The bulls still have to convince the community that the bear market is over.
— Alex Kuptsikevich, FxPro Chief Analyst
Short Squeeze Dynamics and Liquidation Clusters
Kuptsikevich added that the magnitude of the rally was driven largely by a short squeeze, noting that bears had placed their stops too close to the market price. Bitunix analysts offered a complementary read on the microstructure, flagging that the push to $74,000 triggered concentrated short liquidations. Meanwhile, long leverage liquidation clusters sit around $70,000, with secondary liquidity pools near Dogecoin's reference level of $64,000.

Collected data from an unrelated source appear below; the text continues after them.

/-- Encodes a block's second moments (R269): codes, scale byte, non-finite values. -/
def encodeV (vs : List W32) (modes : List Rnd) : Conv :=
  let bad := vs.countP (fun v => !finite32 v)
  if bad ≠ 0 then { codes := vs.map (fun _ => 0), scale := 255, nonfin := bad }
  else
    let rs := vs.map sqrtF
    let rmax := rs.foldl (fun a r => max a (r.toNat % 2 ^ 31)) 0
    if rmax = 0 then { codes := vs.map (fun _ => 0), scale := 127 }
    else
      let ex : Int := match decodeF f32 rmax with
        | .fin _ m e => ((Nat.log2 m : Nat) : Int) + e
        | _ => 0
      let s := (max 0 (min (ex + 128) 254)).toNat
      { codes := List.zipWith (fun r md => codeV (x32 r) s md) rs modes, scale := s }

/-- A negative second moment, which the manual says never arises and for which it gives no code (R269). -/
def negV (v : W32) : Bool := finite32 v && decide (0x80000000 < v.toNat)

/-! ## One unit of 64 elements (R263, R267, R271) -/

/-- The stored bytes of a unit, in the order of a DELTA record: W, REM, M codes, V codes, M scales, V
scales. -/
structure UnitBytes where
  w : Bytes
  rem : Bytes
  m : Bytes
  v : Bytes
  ms : Bytes
  vs : Bytes
  deriving DecidableEq, Repr

/-- What a unit's step delivers. -/
structure UnitRes where
  bytes : UnitBytes
  sat : Nat
  nonfin : Nat
  deriving DecidableEq, Repr

/-- The step of one unit (R267 to R270); `free` gives the codes of a block with a negative second moment
(log entry 31). -/
def stepUnit (p : Params) (c : W32) (sr : Bool) (seed : W64) (stream : W32) (pos : Nat) (free : Nat → W64)
    (old : UnitBytes) (gs : List W32) : UnitRes :=
  let idx := List.range 64
  let mf := (eltOf 3).getD ⟨8, 4, 3, 7, 8⟩
  let one := fun (j : Nat) =>
    let w : W32 := BitVec.ofNat 32 (at_ old.w (2 * j) 2 * 65536 + at_ old.rem (2 * j) 2)
    let m := r32 (decodeElt mf (at_ old.m j 1) (at_ old.ms (j / 32) 1))
    let v := decodeV (at_ old.v j 1) (at_ old.vs (j / 32) 1)
    stepElt p c (gs.getD j 0) w m v
  let rs := idx.map one
  let mode := fun (dom : W32) (j : Nat) => if sr then Rnd.sr (draw16 seed stream dom ((pos + j) % 2 ^ 64)) else .rne
  let half := fun (b : Nat) => (rs.drop (32 * b)).take 32
  let modes := fun (dom : W32) (b : Nat) => (List.range 32).map (fun j => mode dom (32 * b + j))
  let ms := (List.range 2).map (fun b => quantBlock mf ((half b).map (·.2.1)) (modes 0x80000021#32 b))
  let vs := (List.range 2).map (fun b =>
    let xs := (half b).map (·.2.2)
    if xs.any negV then
      { codes := (List.range 32).map (fun j => (free (33 * b + j)).toNat % 256), scale := (free (33 * b + 32)).toNat % 256 }
    else encodeV xs (modes 0x80000022#32 b))
  { bytes :=
      { w := rs.flatMap (fun r => natLe 2 (r.1.toNat / 65536)), rem := rs.flatMap (fun r => natLe 2 r.1.toNat),
        m := ms.flatMap (fun q => q.codes.map (BitVec.ofNat 8)), v := vs.flatMap (fun q => q.codes.map (BitVec.ofNat 8)),
        ms := ms.map (fun q => BitVec.ofNat 8 q.scale), vs := vs.map (fun q => BitVec.ofNat 8 q.scale) },
    sat := (ms.map (·.sat)).sum,
    nonfin := rs.countP (fun r => !finite32 r.1) + (ms.map (·.nonfin)).sum + (vs.map (·.nonfin)).sum }

/-- All the bytes of a unit in record order. -/
def unitList (u : UnitBytes) : Bytes := u.w ++ u.rem ++ u.m ++ u.v ++ u.ms ++ u.vs

/-- The DELTA record of a unit, without its CRC (Table OPT-5). -/
def deltaRec (seq : W32) (tensor pos unit : Nat) (a b : UnitBytes) : Bytes :=
  natLe 1 1 ++ natLe 1 0 ++ natLe 2 7 ++ natLe 4 seq.toNat ++ natLe 2 tensor ++ natLe 6 0 ++ natLe 8 pos ++
  natLe 4 unit ++ natLe 4 0 ++ xorBytes (unitList a) (unitList b) ++ List.replicate 24 0

/-! ## UPDATE (R263 to R266) -/

/-- Reads a unit's stored bytes. -/
def readUnit (n : Nat) (o : Op) (u : Nat) (s : State) : Res UnitBytes :=
  let sp := df o 0x60 4 % 4
  let cnt := df o 0x58 4
  let ld := fun (a k : Nat) (t : State) => dLoad n (agent 1) sp a k t
  andThen (ld (df o 0x10 8 + 128 * u) 128 s) (fun w s1 =>
  andThen (ld (df o 0x18 8 + 128 * u) 128 s1) (fun r s2 =>
  andThen (ld (df o 0x20 8 + 64 * u) 64 s2) (fun m s3 =>
  andThen (ld (df o 0x28 8 + 64 * u) 64 s3) (fun v s4 =>
  andThen (ld (df o 0x20 8 + cnt + 2 * u) 2 s4) (fun ms s5 =>
  andThen (ld (df o 0x28 8 + cnt + 2 * u) 2 s5) (fun vs s6 =>
    (.ok ⟨w, r, m, v, ms, vs⟩, s6)))))))

/-- Writes a unit's stored bytes (R185, R267). -/
def writeUnit (n : Nat) (o : Op) (u : Nat) (b : UnitBytes) (s : State) : Res Unit :=
  let sp := df o 0x60 4 % 4
  let cnt := df o 0x58 4
  andThen (dStore n (agent 1) sp (df o 0x10 8 + 128 * u) b.w s) (fun _ s1 =>
  andThen (dStore n (agent 1) sp (df o 0x18 8 + 128 * u) b.rem s1) (fun _ s2 =>
  andThen (dStore n (agent 1) sp (df o 0x20 8 + 64 * u) b.m s2) (fun _ s3 =>
  andThen (dStore n (agent 1) sp (df o 0x28 8 + 64 * u) b.v s3) (fun _ s4 =>
  andThen (dMerge n (agent 1) sp (df o 0x20 8 + cnt + 2 * u) b.ms s4) (fun _ s5 =>
    dMerge n (agent 1) sp (df o 0x28 8 + cnt + 2 * u) b.vs s5)))))

/-- Reads the gradients of a unit. -/
def readGrad (n : Nat) (o : Op) (u : Nat) (s : State) : Res (List W32) :=
  let w : W32 := BitVec.ofNat 32 (df o 0x60 4)
  let size := if bit w 6 then 2 else 4
  andThen (dLoad n (agent 1) (fld w 3 2) (df o 0x30 8 + 64 * size * u) (64 * size) s) (fun bs t =>
    (.ok ((List.range 64).map (fun j =>
      if bit w 6 then BitVec.ofNat 32 (at_ bs (2 * j) 2 * 65536) else BitVec.ofNat 32 (at_ bs (4 * j) 4))), t))

/-- What a unit's step counts: SMK_NONFIN and SMK_SAT, and the operation's own counts (R270, R276). -/
def countUnit (n : Nat) (o : Op) (r : UnitRes) (s : State) : State :=
  modCh n (fun d => modOp o.seq (fun q => { q with sat := q.sat + r.sat, nonfin := q.nonfin + r.nonfin })
    (caddPair 0xE18 r.sat (caddPair 0xE10 r.nonfin d))) s

/-- One unit: read, step, counts, write, and its DELTA record where a stored byte changed (R271). What the step
produced counts also where a write then faults (R276). -/
def doUnit (n : Nat) (o : Op) (p : Params) (c : W32) (u : Nat) (s : State) : Res Unit :=
  let w : W32 := BitVec.ofNat 32 (df o 0x60 4)
  andThen (readUnit n o u s) (fun old s1 =>
  andThen (readGrad n o u s1) (fun gs s2 =>
    let pos := (df o 0x50 8 + 64 * u) % 2 ^ 64
    let base := s2.free
    let r := stepUnit p c (bit w 7) (BitVec.ofNat 64 (df o 0x48 8)) (BitVec.ofNat 32 (df o 0x5C 4)) pos
      (fun k => Config.freeWord (base + k)) old gs
    andThen (writeUnit n o u r.bytes (countUnit n o r { s2 with free := base + 66 })) (fun _ s4 =>
      let k : AshWait := { seq := o.seq, bytes := deltaRec o.seq (df o 0x66 2) pos u old r.bytes, isSeal := false }
      let changed := bit w 8 && r.bytes != old
      (.ok (), ifdo changed (modCh n (fun d => { d with ash := d.ash ++ [k] })) s4))))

That arrangement creates a well-defined trading range, with both the floor and ceiling clearly visible on the liquidation heat map. A decisive break in either direction would likely trigger cascading liquidations that accelerate the move.
Weekly Crypto Scoreboard
Despite the pullback, the seven-day numbers still favor the majors. Bitcoin is up 5.4% on the week. Ether gained 2.7% to trade at $2,080, while BNB climbed 3.1% to $648. Solana advanced 2.1% to $88.39. The notable laggards were Dogecoin, which shed 3.7% over the period, and XRP, essentially unchanged with a modest 0.2% decline.
Macro Headwinds From the Iran Conflict
The broader macroeconomic picture heading into the weekend remains turbulent. Asia's benchmark equity index has tumbled 6.4% since the Iran war erupted, putting MSCI's regional gauge on course for its worst weekly showing since March 2020. The U.S. dollar is tracking toward its strongest week since November 2024, and oil is posting its biggest weekly surge since 2022 — conditions that rarely sustain a crypto rally.
Friday offered a glimmer of tentative relief as Asian equities pared early losses after the dollar softened and crude prices eased on reports that the U.S. was weighing options to address the energy cost spike. Yet the conflict remains unresolved. The Senate failed to block President Trump's continued military operations against Iran, leaving war costs and energy disruption as open variables. Defense Secretary Hegseth has indicated operations could stretch three to eight weeks, and the Strait of Hormuz remains effectively disrupted.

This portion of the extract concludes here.